From your second comment it sounds like you are using local state files. That mode of operation is primarily for local development and so it doesn’t try to optimize for robustness in a hostile environment where Terraform can potentially be terminated without warning.

You might have better luck with a remote state backend, because for those the state snapshots are typically written atomically so that they are either updated in entirety or not updated at all. (Details do vary by backend though, because they are generally subject to the behavior of whatever data store they are using.)

Even with atomic state updates you’ll still have to contend with the fact that interrupting Terraform during a terraform apply without giving it an opportunity to exit gracefully creates the very likely risk that there will be actions that have been taken by Terraform whose results are not yet committed to remote state.

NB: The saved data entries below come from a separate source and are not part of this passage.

/-- Stream mode: a sequence with the shape of a frame, fed to a hunting deframer, gets the tail checks
(42_deframer.md R164, R168, R169, R170). -/
theorem rxFeedPlain_stream (d : List Byte) (s : State) (hst : s.rx.st = .hunt) (hw : s.rx.buf.wf = true)
    (h6 : 6 ≤ d.length) (hn : d.length ≤ 1034) (h0 : d.getD 0 0#8 = 0xE7#8)
    (hh : d.getD 4 0#8 = sum8 (d.take 4)) (hL : (le16 (d.getD 2 0#8) (d.getD 3 0#8)).toNat = d.length - 5) :
    rxFeedPlain d s =
      conclude (tailVerdict s.ctrl.anyop s.rx.expect d)
        (s.setRx { s.rx with st := .body, buf := s.rx.buf.writeList 0 d, cnt := d.length }) := by
  match d, h6 with
  | b0 :: b1 :: b2 :: b3 :: b4 :: b5 :: rest, _ =>
  simp only [List.getD_cons_zero, List.getD_cons_succ, List.length_cons] at h0 hh hL hn
  subst h0
  obtain ⟨mid, last, hml⟩ : ∃ (mid : List Byte) (last : Byte), b5 :: rest = mid ++ [last] :=
    ⟨(b5 :: rest).dropLast, (b5 :: rest).getLast (by simp), (List.dropLast_append_getLast _).symm⟩
  have hmid : mid.length = rest.length := by
    have := congrArg List.length hml
    simp at this; omega
  have hsplit : (0xE7#8 :: b1 :: b2 :: b3 :: b4 :: b5 :: rest : List Byte) = [0xE7#8, b1, b2, b3, b4] ++ (mid ++ [last]) := by
    rw [← hml]; rfl
  set d := (0xE7#8 :: b1 :: b2 :: b3 :: b4 :: b5 :: rest : List Byte) with hd
  have hdl : d.length = rest.length + 6 := by simp [hd]
  set hdr := s.rx.buf.writeList 0 [0xE7#8, b1, b2, b3, b4] with hhdr
  have hhw : hdr.wf = true := Memory.writeList_wf _ _ hw
  have hr : ∀ j, j < 5 → hdr.read j = ([0xE7#8, b1, b2, b3, b4] : List Byte).getD j 0#8 := by
    intro j hj
    rw [hhdr, Memory.read_writeList 0 _ hw (by simp [Config.maxFrame])]
    rw [if_pos (by simp; omega)]
    rfl
  have hs4 : hdr.slice 0 4 = [0xE7#8, b1, b2, b3] :=
    Memory.slice_eq (s := [0xE7#8, b1, b2, b3]) (by
      intro i hi
      simp only [List.length_cons, List.length_nil] at hi
      rw [Nat.zero_add, hr i (by omega)]
      interval_cases i <;> rfl)
  have hhead : rxFeedPlain [0xE7#8, b1, b2, b3, b4] s =
      s.setRx { s.rx with st := .body, buf := hdr, cnt := 5 } := by
    rw [rxFeedPlain_header b1 b2 b3 b4 s hst]
    unfold rxHeaderVerdict
    have hok : headerOk (s.setRx { s.rx with st := .hdr, buf := hdr, cnt := 5 }) = true := by
      rw [headerOk_iff]
      simp only [State.setRx_rx]
      rw [hs4, hr 4 (by omega)]
      exact hh
    have hlen : rxLength (s.setRx { s.rx with st := .hdr, buf := hdr, cnt := 5 }) = rest.length + 1 := by
      unfold rxLength
      simp only [State.setRx_rx]
      rw [hr 2 (by omega), hr 3 (by omega)]
      simp only [List.getD_cons_zero, List.getD_cons_succ]
      omega
    rw [if_neg (fun e => Bool.noConfusion (hok.symm.trans e)), if_neg (by rw [hlen]; unfold Config.lenMax; omega)]
    rfl
  set t := s.setRx { s.rx with st := .body, buf := hdr, cnt := 5 } with ht
  have htl : rxLength t = rest.length + 1 := by
    unfold rxLength
    rw [ht]
    simp only [State.setRx_rx]
    rw [hr 2 (by omega), hr 3 (by omega)]
    simp only [List.getD_cons_zero, List.getD_cons_succ]
    omega
  have hmidfeed := rxFeedPlain_body mid t rfl hhw (le_refl 5) (by
    show 5 + mid.length < 5 + rxLength t
    omega)
  rw [hsplit, rxFeedPlain_append, hhead, rxFeedPlain_append, hmidfeed, rxFeedPlain_cons, rxFeedPlain_nil]
  set m := hdr.writeList 5 mid with hm
  have hmw : m.wf = true := Memory.writeList_wf _ _ hhw
  have hwl : ∀ (a : Memory) (i : Nat) (x y : List Byte), a.writeList i (x ++ y) = (a.writeList i x).writeList (i + x.length) y := by
    intro a i x
    induction x generalizing a i with
    | nil => intro y; rfl
    | cons c x ih => intro y; simp only [List.cons_append, Memory.writeList, ih, List.length_cons]; congr 1; omega
  have hfull : s.rx.buf.writeList 0 d = m.write (5 + mid.length) last := by
    rw [hsplit, hwl, hwl]; rfl
  have hst5 : rxStore last (t.setRx { t.rx with buf := m, cnt := 5 + mid.length }) =
      s.setRx { s.rx with st := .body, buf := s.rx.buf.writeList 0 d, cnt := d.length } := by
    rw [hfull, hdl, ← hmid]
    unfold rxStore
    rw [ht]
    simp only [State.setRx_rx, State.setRx_setRx]
    congr 2
    omega
  have hslice : (s.rx.buf.writeList 0 d).slice 0 d.length = d :=
    Memory.slice_writeList 0 d hw (by unfold Config.maxFrame; omega)
  have hread : ∀ j, j < d.length → (s.rx.buf.writeList 0 d).read j = d.getD j 0#8 := by
    intro j hj
    rw [Memory.read_writeList 0 d hw (by unfold Config.maxFrame; omega), if_pos (by omega)]
    rfl
  show rxFeedByte last (t.setRx { t.rx with buf := m, cnt := 5 + mid.length }) = _
  have hb : rxFeedByte last (t.setRx { t.rx with buf := m, cnt := 5 + mid.length }) =
      rxByteBody last (t.setRx { t.rx with buf := m, cnt := 5 + mid.length }) := rfl
  rw [hb]
  unfold rxByteBody
  simp only [hst5]
  have hlen2 : rxLength (s.setRx { s.rx with st := .body, buf := s.rx.buf.writeList 0 d, cnt := d.length }) =
      rest.length + 1 := by
    unfold rxLength
    simp only [State.setRx_rx]
    rw [hread 2 (by omega), hread 3 (by omega)]
    simp only [hd, List.getD_cons_zero, List.getD_cons_succ]
    omega
  rw [if_pos (by rw [hlen2]; simp only [State.setRx_rx]; omega), ← hsplit]
  congr 1
  rw [verdictTail_eq _ (by simp only [State.setRx_rx]; omega)]
  simp only [State.setRx_rx, State.setRx_ctrl]
  rw [hslice]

If you send Terraform SIGINT then it will flush a snapshot of the current state to the backend and signal all open providers to cancel their current operations if possible, and then wait for all of the in-progress provider operations to complete before exiting.

Unfortunately this does then leave Terraform at the mercy of the providers themselves, which are in turn often limited by the capabilities of underlying APIs: most REST APIs have no first-class cancellation mechanism, and so just abruptly terminating a write request means that it’s undefined whether the write eventually completed or not. Because of this, Terraform providers typically take a conservative approach and don’t support cancellation at all, so that they can be sure to see the results of any pending requests and have them committed to a new state snapshot before Terraform finally exits.

The upshot of all of this is that running Terraform in an environment where it will be routinely terminated without an opportunity to gracefully exit is not really practical. Even if you address your problem with corrupted local state snapshots, there are other problems awaiting you downstream. :confounded:

My first idea here would be to try to arrange for Terraform to be run in a different way that will allow it to terminate gracefully except in the most rare/catastrophic situations (e.g. power failure, kernel panic). I’m not familiar enough with GitLab CI to give specific ideas here, but as you mentioned perhaps it might look something like running Terraform indirectly via a service that runs in the background and can outlive a specific CI job. For example, running Terraform remotely in Terraform Cloud and then politely polling the Terraform Cloud API for the success/fail outcome would make it Terraform Cloud’s responsibility to terminate Terraform gracefully if the job gets terminated early. If a cloud thing isn’t appropriate, you could potentially implement a similar service for running Terraform internally.

If running Terraform in this hostile environment is unavoidable, I think as you said you will probably need to circumvent Terraform’s usual state tracking and do something custom instead. A script that queries the remote APIs and runs a series of terraform import commands is one possibility.

Thanks so much for your detailed answer @apparentlymart. I don’t know how others are handling this or why it isn’t such a common issue, I thought gitlab CI and terraform played well together, but it looks like shell runners aren’t great here. Terraform cloud isn’t an option because I have to run as much as possible on private hardware.

I’ll have a think about my options, it does look like I will try and background the run, trap the signal and attempt to more politely exit that way.

If we have an OSS vault working, is it possible to persist terraform remote state to Vault?